(Exercise objective) Only one portion of the data is to be written out: from the line bearing "def eXX (op" through the line bearing "def eRed (fn". Write it exactly as it appears.

(Data excerpts)

- - -

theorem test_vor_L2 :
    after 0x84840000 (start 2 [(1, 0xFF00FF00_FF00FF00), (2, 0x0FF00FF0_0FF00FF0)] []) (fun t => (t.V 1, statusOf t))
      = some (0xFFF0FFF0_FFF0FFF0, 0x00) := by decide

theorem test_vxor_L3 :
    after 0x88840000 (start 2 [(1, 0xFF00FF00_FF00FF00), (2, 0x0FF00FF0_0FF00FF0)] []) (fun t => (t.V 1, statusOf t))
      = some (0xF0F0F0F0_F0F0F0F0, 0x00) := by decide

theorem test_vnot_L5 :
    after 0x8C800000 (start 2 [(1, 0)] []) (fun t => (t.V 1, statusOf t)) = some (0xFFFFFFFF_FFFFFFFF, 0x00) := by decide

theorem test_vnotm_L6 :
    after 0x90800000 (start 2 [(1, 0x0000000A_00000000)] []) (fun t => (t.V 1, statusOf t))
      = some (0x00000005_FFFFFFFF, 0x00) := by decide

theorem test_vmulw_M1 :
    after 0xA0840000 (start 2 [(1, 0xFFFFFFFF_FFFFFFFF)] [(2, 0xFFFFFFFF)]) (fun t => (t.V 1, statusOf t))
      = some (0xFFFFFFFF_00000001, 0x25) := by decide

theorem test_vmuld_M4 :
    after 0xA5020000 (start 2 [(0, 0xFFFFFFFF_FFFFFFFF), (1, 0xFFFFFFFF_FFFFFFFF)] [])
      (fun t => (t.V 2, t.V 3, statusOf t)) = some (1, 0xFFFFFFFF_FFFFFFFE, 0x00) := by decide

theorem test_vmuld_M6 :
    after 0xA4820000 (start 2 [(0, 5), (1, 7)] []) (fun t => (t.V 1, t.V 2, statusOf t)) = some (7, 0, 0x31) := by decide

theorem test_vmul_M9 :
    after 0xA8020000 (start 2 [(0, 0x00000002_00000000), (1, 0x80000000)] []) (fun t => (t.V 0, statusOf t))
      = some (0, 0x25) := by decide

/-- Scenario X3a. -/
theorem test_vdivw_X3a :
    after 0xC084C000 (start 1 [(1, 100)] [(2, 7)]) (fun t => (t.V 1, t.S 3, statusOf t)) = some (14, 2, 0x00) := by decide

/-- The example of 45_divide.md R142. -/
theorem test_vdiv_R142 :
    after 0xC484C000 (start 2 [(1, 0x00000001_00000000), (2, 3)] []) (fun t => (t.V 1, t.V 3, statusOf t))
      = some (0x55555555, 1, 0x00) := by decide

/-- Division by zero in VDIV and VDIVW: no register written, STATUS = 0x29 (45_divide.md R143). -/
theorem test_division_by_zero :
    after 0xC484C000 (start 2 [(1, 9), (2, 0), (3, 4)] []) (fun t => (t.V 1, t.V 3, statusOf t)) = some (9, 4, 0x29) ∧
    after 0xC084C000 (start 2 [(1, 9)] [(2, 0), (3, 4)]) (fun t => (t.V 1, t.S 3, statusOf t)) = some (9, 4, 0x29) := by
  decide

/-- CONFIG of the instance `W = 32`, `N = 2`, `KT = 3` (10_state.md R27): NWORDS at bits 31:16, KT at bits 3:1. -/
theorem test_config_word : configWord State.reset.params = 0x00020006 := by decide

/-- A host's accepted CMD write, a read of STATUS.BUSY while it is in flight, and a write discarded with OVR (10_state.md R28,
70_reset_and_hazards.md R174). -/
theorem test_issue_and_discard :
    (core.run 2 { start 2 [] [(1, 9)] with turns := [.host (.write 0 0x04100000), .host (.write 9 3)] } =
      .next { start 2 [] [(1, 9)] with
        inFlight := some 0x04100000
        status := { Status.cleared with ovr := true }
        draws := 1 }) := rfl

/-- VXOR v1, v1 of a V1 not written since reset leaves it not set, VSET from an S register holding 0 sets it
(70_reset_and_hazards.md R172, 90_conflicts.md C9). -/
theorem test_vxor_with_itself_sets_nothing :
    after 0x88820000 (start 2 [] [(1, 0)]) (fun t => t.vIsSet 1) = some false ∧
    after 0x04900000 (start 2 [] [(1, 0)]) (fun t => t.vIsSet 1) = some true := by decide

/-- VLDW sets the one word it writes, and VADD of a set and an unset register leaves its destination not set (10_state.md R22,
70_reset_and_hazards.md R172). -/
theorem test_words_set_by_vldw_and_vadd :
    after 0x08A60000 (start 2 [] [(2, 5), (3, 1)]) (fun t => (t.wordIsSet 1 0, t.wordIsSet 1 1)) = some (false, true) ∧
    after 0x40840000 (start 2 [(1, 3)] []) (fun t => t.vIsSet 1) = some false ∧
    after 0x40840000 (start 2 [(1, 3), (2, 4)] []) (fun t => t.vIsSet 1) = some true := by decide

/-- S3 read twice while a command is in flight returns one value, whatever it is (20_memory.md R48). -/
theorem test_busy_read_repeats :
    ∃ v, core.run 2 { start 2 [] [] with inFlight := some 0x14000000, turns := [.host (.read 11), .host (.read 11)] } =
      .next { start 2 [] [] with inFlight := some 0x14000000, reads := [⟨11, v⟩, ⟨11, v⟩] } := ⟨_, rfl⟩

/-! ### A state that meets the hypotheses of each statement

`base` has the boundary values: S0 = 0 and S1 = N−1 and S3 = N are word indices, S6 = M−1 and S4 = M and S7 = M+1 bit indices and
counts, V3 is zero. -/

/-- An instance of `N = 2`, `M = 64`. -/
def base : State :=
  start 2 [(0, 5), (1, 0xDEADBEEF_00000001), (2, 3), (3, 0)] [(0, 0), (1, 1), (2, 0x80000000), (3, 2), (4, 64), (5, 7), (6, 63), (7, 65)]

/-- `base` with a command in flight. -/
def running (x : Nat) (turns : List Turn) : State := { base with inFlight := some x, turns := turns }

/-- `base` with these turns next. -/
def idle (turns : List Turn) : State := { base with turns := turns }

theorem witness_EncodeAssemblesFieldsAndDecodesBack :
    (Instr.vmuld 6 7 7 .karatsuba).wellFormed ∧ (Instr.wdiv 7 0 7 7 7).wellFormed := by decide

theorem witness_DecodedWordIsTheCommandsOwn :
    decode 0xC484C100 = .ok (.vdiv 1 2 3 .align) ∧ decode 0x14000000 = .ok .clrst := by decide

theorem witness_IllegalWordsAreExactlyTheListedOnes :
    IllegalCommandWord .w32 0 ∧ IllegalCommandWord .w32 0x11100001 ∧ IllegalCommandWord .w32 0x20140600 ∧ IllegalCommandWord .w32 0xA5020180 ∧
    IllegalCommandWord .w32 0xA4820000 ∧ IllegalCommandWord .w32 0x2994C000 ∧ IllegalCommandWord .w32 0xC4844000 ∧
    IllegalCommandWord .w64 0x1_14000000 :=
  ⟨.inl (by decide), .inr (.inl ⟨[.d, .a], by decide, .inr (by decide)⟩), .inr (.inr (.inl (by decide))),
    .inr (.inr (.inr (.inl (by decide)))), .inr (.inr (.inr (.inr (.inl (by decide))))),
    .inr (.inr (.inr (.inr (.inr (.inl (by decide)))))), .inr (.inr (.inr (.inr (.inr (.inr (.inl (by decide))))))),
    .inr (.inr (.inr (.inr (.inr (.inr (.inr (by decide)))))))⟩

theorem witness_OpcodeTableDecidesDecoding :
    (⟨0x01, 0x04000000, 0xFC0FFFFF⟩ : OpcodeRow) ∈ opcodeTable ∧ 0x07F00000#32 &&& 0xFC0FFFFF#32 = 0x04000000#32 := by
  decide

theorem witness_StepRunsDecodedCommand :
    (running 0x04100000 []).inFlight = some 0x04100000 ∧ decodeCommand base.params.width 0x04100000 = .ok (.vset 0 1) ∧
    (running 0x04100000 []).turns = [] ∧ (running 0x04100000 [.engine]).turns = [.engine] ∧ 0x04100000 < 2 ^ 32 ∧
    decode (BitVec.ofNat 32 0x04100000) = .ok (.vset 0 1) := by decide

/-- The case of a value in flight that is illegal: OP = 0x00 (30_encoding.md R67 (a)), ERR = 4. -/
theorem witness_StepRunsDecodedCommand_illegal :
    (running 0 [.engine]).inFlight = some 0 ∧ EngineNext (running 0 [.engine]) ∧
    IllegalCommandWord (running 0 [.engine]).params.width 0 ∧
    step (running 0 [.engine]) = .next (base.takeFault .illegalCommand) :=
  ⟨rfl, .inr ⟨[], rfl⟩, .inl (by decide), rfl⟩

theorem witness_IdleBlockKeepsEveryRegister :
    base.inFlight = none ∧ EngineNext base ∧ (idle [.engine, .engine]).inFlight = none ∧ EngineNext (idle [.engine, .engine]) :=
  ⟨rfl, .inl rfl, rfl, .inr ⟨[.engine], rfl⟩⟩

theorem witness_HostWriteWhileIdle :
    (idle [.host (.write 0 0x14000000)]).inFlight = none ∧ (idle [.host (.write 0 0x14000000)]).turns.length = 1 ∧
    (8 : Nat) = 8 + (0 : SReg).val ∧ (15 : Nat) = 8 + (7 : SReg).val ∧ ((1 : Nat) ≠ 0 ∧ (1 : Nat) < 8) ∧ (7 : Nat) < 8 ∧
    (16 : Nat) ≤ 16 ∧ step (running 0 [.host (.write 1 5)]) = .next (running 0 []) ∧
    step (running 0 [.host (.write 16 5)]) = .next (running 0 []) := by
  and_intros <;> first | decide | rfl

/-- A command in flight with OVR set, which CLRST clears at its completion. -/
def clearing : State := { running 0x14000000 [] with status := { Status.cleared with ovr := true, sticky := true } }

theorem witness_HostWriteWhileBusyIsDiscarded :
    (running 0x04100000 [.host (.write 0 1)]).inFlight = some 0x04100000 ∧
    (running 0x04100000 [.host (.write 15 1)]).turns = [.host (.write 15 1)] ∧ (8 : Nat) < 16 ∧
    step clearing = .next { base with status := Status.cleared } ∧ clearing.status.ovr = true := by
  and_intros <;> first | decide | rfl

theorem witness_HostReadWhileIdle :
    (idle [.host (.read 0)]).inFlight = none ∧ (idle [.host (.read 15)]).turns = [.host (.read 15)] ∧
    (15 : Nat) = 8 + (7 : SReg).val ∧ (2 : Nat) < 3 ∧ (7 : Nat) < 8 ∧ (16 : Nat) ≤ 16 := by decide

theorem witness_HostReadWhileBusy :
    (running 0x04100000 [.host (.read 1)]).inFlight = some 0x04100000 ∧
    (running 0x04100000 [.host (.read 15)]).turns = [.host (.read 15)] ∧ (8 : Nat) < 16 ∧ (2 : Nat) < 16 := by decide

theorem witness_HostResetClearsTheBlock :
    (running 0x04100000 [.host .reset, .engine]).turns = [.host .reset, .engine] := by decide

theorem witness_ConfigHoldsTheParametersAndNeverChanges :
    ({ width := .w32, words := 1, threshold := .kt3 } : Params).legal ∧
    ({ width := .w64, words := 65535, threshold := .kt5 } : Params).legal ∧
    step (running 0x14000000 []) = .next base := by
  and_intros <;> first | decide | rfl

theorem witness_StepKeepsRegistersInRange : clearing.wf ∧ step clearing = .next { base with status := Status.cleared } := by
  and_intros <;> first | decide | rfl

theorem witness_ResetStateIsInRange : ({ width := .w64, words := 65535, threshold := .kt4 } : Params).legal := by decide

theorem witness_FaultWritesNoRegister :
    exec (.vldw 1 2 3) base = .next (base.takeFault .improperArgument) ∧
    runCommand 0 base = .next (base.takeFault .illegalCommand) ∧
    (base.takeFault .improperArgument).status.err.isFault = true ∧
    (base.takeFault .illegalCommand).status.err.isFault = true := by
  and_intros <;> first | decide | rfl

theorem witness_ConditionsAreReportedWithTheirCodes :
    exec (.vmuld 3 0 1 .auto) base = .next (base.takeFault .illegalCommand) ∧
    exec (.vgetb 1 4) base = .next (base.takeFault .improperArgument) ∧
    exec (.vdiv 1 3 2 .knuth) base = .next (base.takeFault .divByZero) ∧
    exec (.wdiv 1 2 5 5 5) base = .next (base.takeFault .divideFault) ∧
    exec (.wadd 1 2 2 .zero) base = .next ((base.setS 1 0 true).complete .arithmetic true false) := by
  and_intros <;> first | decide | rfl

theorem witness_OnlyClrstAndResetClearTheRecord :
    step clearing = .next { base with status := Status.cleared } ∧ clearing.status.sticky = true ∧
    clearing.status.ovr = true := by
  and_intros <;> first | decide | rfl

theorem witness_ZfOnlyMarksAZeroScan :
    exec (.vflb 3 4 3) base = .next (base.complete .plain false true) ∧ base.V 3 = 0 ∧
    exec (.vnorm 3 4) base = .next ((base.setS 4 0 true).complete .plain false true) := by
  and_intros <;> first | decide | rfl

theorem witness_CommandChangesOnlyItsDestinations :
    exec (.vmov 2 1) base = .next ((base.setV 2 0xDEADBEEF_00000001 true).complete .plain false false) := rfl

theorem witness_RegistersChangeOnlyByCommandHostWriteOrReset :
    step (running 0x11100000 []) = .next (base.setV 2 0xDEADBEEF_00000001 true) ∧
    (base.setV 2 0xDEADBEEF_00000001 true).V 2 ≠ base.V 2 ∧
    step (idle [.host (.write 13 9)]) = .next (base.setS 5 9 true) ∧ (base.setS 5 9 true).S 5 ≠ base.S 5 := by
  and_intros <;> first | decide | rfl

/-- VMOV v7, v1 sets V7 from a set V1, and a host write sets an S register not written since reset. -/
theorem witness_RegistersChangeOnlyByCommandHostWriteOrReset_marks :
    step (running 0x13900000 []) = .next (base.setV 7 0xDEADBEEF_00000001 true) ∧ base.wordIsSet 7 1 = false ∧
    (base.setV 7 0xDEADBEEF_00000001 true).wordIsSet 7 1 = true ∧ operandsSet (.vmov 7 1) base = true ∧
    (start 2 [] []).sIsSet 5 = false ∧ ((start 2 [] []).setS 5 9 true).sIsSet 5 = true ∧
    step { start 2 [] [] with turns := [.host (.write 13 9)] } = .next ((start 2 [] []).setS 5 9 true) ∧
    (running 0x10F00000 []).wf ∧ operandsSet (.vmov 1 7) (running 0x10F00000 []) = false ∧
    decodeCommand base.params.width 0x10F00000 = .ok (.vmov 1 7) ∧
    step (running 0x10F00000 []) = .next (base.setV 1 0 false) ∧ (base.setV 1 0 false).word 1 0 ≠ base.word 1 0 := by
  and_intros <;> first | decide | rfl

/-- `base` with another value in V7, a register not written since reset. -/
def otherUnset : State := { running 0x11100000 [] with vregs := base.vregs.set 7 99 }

- - -

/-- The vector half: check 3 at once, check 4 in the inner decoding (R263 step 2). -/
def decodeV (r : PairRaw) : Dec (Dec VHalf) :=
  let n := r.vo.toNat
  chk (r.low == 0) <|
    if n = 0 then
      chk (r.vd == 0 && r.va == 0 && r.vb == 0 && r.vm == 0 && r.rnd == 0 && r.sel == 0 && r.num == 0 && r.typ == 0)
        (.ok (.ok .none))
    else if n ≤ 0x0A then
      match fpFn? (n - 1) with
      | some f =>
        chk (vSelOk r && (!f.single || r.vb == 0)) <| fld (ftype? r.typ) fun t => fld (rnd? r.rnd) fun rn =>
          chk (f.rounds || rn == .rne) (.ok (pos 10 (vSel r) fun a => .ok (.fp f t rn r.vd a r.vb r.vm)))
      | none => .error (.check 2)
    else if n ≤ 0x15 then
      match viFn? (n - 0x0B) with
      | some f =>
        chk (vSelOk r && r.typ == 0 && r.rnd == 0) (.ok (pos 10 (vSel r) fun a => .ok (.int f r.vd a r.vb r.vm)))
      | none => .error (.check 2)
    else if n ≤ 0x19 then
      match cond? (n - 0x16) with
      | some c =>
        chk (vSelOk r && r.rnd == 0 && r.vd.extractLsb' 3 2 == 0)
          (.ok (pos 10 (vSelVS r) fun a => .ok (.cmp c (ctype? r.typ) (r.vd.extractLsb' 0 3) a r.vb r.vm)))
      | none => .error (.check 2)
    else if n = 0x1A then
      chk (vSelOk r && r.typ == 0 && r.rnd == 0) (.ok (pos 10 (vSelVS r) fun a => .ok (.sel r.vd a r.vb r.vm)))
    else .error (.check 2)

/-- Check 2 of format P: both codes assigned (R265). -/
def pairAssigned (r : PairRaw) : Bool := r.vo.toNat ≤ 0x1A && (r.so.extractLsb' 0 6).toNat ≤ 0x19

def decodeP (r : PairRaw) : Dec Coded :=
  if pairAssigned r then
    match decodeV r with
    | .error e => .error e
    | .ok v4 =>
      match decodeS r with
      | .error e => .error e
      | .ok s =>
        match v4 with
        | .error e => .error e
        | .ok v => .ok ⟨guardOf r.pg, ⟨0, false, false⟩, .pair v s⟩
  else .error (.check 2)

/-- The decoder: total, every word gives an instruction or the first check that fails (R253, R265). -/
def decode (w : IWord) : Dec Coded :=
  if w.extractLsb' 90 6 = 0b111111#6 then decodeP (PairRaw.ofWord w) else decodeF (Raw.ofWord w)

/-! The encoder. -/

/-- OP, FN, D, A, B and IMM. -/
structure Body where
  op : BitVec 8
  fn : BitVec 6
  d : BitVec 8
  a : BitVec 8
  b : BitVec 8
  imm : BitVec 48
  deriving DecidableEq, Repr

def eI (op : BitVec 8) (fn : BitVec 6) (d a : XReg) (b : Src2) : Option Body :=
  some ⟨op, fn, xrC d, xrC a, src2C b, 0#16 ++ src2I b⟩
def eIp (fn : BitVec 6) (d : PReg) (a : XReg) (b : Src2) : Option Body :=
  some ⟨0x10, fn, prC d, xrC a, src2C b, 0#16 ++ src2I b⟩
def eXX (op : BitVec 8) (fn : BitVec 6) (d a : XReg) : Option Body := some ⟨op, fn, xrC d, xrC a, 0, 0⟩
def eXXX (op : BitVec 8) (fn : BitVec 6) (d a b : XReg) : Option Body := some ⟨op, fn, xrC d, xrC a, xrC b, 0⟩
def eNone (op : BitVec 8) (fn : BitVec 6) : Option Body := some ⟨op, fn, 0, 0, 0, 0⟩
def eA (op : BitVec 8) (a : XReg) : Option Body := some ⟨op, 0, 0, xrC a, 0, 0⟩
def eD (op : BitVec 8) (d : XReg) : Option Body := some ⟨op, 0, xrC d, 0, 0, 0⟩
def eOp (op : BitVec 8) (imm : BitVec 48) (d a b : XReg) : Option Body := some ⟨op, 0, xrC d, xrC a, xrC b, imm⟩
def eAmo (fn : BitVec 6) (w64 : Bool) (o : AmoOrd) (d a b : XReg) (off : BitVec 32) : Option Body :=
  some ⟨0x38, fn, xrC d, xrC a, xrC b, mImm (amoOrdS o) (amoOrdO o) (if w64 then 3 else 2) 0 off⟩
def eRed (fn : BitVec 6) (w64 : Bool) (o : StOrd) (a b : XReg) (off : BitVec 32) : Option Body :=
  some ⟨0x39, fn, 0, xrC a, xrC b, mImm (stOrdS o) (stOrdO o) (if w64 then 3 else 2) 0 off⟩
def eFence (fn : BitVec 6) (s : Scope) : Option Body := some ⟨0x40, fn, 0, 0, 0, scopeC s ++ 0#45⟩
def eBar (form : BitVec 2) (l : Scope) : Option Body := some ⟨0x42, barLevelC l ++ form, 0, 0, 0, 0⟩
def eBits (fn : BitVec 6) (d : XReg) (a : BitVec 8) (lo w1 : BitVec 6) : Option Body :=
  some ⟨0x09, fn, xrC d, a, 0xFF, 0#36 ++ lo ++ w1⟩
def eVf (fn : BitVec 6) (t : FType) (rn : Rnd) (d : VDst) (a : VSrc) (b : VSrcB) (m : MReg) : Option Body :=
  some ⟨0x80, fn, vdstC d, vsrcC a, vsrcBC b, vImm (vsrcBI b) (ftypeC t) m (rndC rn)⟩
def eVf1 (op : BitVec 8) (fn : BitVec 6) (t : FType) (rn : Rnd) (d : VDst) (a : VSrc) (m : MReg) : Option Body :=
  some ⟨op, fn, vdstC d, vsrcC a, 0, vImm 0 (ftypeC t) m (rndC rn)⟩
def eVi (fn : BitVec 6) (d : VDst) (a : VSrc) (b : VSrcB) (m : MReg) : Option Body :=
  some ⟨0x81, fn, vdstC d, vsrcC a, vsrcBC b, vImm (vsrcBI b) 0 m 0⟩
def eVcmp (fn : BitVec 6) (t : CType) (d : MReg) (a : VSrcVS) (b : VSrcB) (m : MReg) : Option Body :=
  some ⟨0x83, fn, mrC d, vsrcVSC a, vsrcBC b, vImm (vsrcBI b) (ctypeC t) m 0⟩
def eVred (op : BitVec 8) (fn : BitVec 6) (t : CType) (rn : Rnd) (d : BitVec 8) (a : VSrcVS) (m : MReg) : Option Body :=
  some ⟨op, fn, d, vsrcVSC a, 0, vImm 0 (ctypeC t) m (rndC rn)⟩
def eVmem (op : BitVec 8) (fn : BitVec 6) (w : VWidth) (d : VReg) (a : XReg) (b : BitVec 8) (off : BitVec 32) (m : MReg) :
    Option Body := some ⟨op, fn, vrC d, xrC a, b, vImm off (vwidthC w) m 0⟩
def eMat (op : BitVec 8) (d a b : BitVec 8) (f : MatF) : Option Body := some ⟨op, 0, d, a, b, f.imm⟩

- - -

(Final answer)
def eXX (op : BitVec 8) (fn : BitVec 6) (d a : XReg) : Option Body := some ⟨op, fn, xrC d, xrC a, 0, 0⟩
def eXXX (op : BitVec 8) (fn : BitVec 6) (d a b : XReg) : Option Body := some ⟨op, fn, xrC d, xrC a, xrC b, 0⟩
def eNone (op : BitVec 8) (fn : BitVec 6) : Option Body := some ⟨op, fn, 0, 0, 0, 0⟩
def eA (op : BitVec 8) (a : XReg) : Option Body := some ⟨op, 0, 0, xrC a, 0, 0⟩
def eD (op : BitVec 8) (d : XReg) : Option Body := some ⟨op, 0, xrC d, 0, 0, 0⟩
def eOp (op : BitVec 8) (imm : BitVec 48) (d a b : XReg) : Option Body := some ⟨op, 0, xrC d, xrC a, xrC b, imm⟩
def eAmo (fn : BitVec 6) (w64 : Bool) (o : AmoOrd) (d a b : XReg) (off : BitVec 32) : Option Body :=
  some ⟨0x38, fn, xrC d, xrC a, xrC b, mImm (amoOrdS o) (amoOrdO o) (if w64 then 3 else 2) 0 off⟩
def eRed (fn : BitVec 6) (w64 : Bool) (o : StOrd) (a b : XReg) (off : BitVec 32) : Option Body :=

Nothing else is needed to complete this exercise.